▶ _Task directions_: Check each line of the records below for the word "hostArg" and give the number of lines that have it, with nothing added.
*** Opening of Record extracts ***
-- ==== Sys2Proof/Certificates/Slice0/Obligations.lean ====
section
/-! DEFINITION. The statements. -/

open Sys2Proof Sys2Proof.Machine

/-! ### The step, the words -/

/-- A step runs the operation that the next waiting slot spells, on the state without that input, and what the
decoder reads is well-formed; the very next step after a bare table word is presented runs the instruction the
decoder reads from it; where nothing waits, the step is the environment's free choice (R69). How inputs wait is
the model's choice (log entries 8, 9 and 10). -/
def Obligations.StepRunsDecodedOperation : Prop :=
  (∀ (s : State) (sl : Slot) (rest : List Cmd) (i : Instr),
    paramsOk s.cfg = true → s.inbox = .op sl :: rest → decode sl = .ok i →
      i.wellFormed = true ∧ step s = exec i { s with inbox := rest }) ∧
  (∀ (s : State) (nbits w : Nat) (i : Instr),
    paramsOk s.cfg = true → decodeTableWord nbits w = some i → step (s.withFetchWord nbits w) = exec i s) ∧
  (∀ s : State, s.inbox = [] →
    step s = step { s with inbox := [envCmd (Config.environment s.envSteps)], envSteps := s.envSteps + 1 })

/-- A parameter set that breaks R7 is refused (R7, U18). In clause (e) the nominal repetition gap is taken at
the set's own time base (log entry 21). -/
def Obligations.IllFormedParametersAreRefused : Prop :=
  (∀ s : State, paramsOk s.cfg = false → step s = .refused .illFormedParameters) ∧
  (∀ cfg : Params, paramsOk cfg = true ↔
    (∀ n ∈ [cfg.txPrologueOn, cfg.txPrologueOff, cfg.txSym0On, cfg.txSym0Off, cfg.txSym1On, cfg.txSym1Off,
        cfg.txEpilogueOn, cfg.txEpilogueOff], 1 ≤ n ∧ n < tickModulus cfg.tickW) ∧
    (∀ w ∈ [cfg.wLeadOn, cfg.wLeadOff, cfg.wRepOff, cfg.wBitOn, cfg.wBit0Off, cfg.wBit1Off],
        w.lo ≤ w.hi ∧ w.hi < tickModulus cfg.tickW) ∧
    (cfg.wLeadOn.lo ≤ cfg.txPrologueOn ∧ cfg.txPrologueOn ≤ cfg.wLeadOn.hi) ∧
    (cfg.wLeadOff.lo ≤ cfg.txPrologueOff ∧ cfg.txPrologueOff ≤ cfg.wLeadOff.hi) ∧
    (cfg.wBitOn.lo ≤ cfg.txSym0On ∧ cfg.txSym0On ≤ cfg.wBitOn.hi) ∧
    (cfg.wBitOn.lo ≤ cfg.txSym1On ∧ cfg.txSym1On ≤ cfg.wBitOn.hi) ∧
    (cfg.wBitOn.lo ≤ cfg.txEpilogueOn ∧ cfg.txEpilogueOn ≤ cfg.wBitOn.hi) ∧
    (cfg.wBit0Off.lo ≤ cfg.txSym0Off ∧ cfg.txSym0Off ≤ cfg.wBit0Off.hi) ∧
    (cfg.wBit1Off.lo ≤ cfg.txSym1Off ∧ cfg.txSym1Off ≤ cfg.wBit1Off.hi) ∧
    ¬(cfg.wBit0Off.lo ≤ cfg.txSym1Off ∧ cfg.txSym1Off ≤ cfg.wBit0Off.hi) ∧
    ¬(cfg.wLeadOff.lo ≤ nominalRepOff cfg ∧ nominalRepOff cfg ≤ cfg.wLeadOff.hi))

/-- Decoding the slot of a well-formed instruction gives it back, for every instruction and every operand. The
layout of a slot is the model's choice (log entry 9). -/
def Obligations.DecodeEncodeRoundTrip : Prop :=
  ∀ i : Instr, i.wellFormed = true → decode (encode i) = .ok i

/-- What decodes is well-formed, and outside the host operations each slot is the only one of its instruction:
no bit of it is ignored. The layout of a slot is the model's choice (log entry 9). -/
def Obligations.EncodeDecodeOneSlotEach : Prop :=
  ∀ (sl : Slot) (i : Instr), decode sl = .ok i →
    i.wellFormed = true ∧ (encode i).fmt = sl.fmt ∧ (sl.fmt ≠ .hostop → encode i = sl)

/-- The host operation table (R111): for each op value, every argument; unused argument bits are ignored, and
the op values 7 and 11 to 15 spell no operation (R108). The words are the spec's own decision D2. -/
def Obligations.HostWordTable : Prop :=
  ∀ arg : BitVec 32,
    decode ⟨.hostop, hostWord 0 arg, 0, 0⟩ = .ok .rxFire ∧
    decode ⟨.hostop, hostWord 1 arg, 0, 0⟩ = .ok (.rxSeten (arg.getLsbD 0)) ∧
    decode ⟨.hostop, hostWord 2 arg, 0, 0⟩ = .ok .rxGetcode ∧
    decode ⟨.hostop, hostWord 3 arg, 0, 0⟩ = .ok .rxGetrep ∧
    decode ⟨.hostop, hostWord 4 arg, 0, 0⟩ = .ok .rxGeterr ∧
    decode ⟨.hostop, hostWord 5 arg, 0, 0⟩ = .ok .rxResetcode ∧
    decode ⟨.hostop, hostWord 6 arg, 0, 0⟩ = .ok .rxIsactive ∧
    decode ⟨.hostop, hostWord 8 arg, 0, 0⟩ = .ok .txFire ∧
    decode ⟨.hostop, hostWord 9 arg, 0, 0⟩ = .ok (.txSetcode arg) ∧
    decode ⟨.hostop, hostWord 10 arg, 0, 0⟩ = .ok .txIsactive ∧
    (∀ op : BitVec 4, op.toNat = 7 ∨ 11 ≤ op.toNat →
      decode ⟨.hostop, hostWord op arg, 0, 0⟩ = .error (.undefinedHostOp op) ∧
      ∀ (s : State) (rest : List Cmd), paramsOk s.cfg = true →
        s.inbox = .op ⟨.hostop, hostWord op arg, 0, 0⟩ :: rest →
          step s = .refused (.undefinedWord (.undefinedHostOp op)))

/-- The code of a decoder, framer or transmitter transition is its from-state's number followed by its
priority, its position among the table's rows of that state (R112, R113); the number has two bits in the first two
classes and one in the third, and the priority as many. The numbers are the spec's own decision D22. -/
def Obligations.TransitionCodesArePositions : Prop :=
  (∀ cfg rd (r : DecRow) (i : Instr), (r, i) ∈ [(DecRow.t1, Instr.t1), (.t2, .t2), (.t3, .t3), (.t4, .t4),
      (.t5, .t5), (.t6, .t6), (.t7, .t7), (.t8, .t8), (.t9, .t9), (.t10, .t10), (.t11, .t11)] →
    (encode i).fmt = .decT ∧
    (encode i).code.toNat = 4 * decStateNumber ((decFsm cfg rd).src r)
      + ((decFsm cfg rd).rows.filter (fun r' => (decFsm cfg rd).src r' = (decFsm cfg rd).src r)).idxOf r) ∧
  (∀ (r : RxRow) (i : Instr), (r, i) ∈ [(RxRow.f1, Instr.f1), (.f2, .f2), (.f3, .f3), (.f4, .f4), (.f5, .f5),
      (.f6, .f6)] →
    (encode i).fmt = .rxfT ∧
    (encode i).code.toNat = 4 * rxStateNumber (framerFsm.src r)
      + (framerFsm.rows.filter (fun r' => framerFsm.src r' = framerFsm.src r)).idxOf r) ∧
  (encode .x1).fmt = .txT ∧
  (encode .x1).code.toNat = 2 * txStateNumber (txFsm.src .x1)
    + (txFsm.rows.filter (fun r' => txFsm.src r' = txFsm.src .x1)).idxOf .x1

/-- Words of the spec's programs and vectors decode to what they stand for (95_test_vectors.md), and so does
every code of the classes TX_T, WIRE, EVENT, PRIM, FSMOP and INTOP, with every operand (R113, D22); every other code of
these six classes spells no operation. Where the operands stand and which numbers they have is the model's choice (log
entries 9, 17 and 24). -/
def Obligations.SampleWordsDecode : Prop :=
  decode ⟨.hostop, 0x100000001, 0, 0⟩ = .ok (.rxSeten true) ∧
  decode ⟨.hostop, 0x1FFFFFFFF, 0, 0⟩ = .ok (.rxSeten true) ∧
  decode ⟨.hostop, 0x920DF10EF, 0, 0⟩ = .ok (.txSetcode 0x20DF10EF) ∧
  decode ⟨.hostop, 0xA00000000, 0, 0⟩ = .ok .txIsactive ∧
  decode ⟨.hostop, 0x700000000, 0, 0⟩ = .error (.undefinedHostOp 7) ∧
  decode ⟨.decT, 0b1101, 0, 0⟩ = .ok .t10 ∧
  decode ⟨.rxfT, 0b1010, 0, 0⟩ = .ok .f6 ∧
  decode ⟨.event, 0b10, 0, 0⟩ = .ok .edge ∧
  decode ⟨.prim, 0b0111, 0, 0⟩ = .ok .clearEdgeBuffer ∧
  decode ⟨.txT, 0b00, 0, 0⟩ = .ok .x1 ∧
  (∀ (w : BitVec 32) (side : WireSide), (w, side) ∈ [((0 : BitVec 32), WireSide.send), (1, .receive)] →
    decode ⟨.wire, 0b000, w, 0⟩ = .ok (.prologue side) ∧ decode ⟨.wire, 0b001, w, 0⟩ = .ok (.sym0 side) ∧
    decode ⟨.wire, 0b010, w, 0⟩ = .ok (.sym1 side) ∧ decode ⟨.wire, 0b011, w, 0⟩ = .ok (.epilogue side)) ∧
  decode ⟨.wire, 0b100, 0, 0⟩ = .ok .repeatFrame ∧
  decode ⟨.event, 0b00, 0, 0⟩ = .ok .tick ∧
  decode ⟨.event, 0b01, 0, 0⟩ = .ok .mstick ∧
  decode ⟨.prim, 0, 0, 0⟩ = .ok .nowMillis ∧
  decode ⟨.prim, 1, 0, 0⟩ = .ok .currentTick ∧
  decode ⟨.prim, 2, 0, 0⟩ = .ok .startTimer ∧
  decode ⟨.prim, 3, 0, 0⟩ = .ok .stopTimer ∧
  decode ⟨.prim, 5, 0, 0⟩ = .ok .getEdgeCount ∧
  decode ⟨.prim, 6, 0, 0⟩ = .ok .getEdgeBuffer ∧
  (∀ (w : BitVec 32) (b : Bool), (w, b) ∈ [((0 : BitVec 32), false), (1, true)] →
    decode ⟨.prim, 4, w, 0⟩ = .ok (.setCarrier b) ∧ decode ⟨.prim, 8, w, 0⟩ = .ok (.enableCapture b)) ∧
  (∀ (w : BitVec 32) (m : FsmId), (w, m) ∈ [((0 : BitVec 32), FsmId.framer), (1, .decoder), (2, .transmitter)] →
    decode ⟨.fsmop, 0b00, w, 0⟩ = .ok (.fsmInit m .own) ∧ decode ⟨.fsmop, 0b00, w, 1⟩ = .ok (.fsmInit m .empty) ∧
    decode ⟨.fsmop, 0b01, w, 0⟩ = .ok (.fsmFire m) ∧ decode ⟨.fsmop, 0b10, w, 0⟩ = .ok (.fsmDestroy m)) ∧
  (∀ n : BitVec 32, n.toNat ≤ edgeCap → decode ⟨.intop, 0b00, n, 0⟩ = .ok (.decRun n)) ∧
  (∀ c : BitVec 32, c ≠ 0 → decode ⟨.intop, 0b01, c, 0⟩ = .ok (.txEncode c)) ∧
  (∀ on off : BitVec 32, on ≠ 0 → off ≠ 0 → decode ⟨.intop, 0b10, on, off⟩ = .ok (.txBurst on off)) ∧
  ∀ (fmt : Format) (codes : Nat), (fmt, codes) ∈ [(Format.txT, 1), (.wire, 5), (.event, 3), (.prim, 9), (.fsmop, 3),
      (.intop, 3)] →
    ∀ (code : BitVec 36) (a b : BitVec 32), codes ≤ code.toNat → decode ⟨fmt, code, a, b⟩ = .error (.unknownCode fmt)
*** Close of Record extracts ***
*** Opening of Record extracts ***
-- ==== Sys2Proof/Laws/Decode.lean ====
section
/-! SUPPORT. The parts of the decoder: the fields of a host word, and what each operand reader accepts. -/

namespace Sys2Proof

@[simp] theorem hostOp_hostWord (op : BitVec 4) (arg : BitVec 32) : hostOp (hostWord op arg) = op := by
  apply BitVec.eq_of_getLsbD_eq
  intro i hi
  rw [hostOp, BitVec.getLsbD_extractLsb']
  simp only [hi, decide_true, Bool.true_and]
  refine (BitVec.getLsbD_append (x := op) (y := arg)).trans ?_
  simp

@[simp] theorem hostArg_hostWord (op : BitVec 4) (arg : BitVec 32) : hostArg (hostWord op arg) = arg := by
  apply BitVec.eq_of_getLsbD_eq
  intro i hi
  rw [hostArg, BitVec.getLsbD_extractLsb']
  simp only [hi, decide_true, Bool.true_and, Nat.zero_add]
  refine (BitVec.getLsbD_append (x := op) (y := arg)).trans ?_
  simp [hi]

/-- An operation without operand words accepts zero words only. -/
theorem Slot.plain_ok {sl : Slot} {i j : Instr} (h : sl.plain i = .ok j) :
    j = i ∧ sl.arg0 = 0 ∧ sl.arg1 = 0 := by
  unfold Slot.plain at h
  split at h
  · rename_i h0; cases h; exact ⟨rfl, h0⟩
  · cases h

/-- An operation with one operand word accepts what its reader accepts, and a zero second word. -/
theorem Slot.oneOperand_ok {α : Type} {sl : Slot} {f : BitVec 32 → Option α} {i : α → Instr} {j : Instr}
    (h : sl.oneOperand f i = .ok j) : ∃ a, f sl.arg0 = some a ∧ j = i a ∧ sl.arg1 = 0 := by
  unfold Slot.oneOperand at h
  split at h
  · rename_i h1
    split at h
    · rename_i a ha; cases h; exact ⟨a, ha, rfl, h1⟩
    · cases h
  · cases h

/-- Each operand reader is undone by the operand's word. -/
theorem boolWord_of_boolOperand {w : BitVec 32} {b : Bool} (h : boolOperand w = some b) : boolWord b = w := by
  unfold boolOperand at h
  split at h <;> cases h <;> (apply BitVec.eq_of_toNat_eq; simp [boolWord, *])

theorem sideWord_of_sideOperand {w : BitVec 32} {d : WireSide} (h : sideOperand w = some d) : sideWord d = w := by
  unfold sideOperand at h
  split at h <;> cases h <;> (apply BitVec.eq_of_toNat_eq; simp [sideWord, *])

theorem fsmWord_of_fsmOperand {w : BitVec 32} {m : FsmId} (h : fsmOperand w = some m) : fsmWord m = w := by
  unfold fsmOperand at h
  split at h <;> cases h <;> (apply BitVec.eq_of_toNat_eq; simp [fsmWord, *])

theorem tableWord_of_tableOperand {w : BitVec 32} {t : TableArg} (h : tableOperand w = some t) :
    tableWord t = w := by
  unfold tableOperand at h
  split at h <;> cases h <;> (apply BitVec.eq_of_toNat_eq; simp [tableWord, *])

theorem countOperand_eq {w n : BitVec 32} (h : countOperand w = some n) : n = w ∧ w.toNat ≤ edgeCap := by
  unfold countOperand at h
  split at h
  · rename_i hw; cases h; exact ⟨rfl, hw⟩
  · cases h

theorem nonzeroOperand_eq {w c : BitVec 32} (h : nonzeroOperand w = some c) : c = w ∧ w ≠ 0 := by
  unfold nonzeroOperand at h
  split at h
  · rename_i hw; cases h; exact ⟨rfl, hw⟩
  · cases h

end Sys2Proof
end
*** Close of Record extracts ***
▶ _Completed exercise_: 2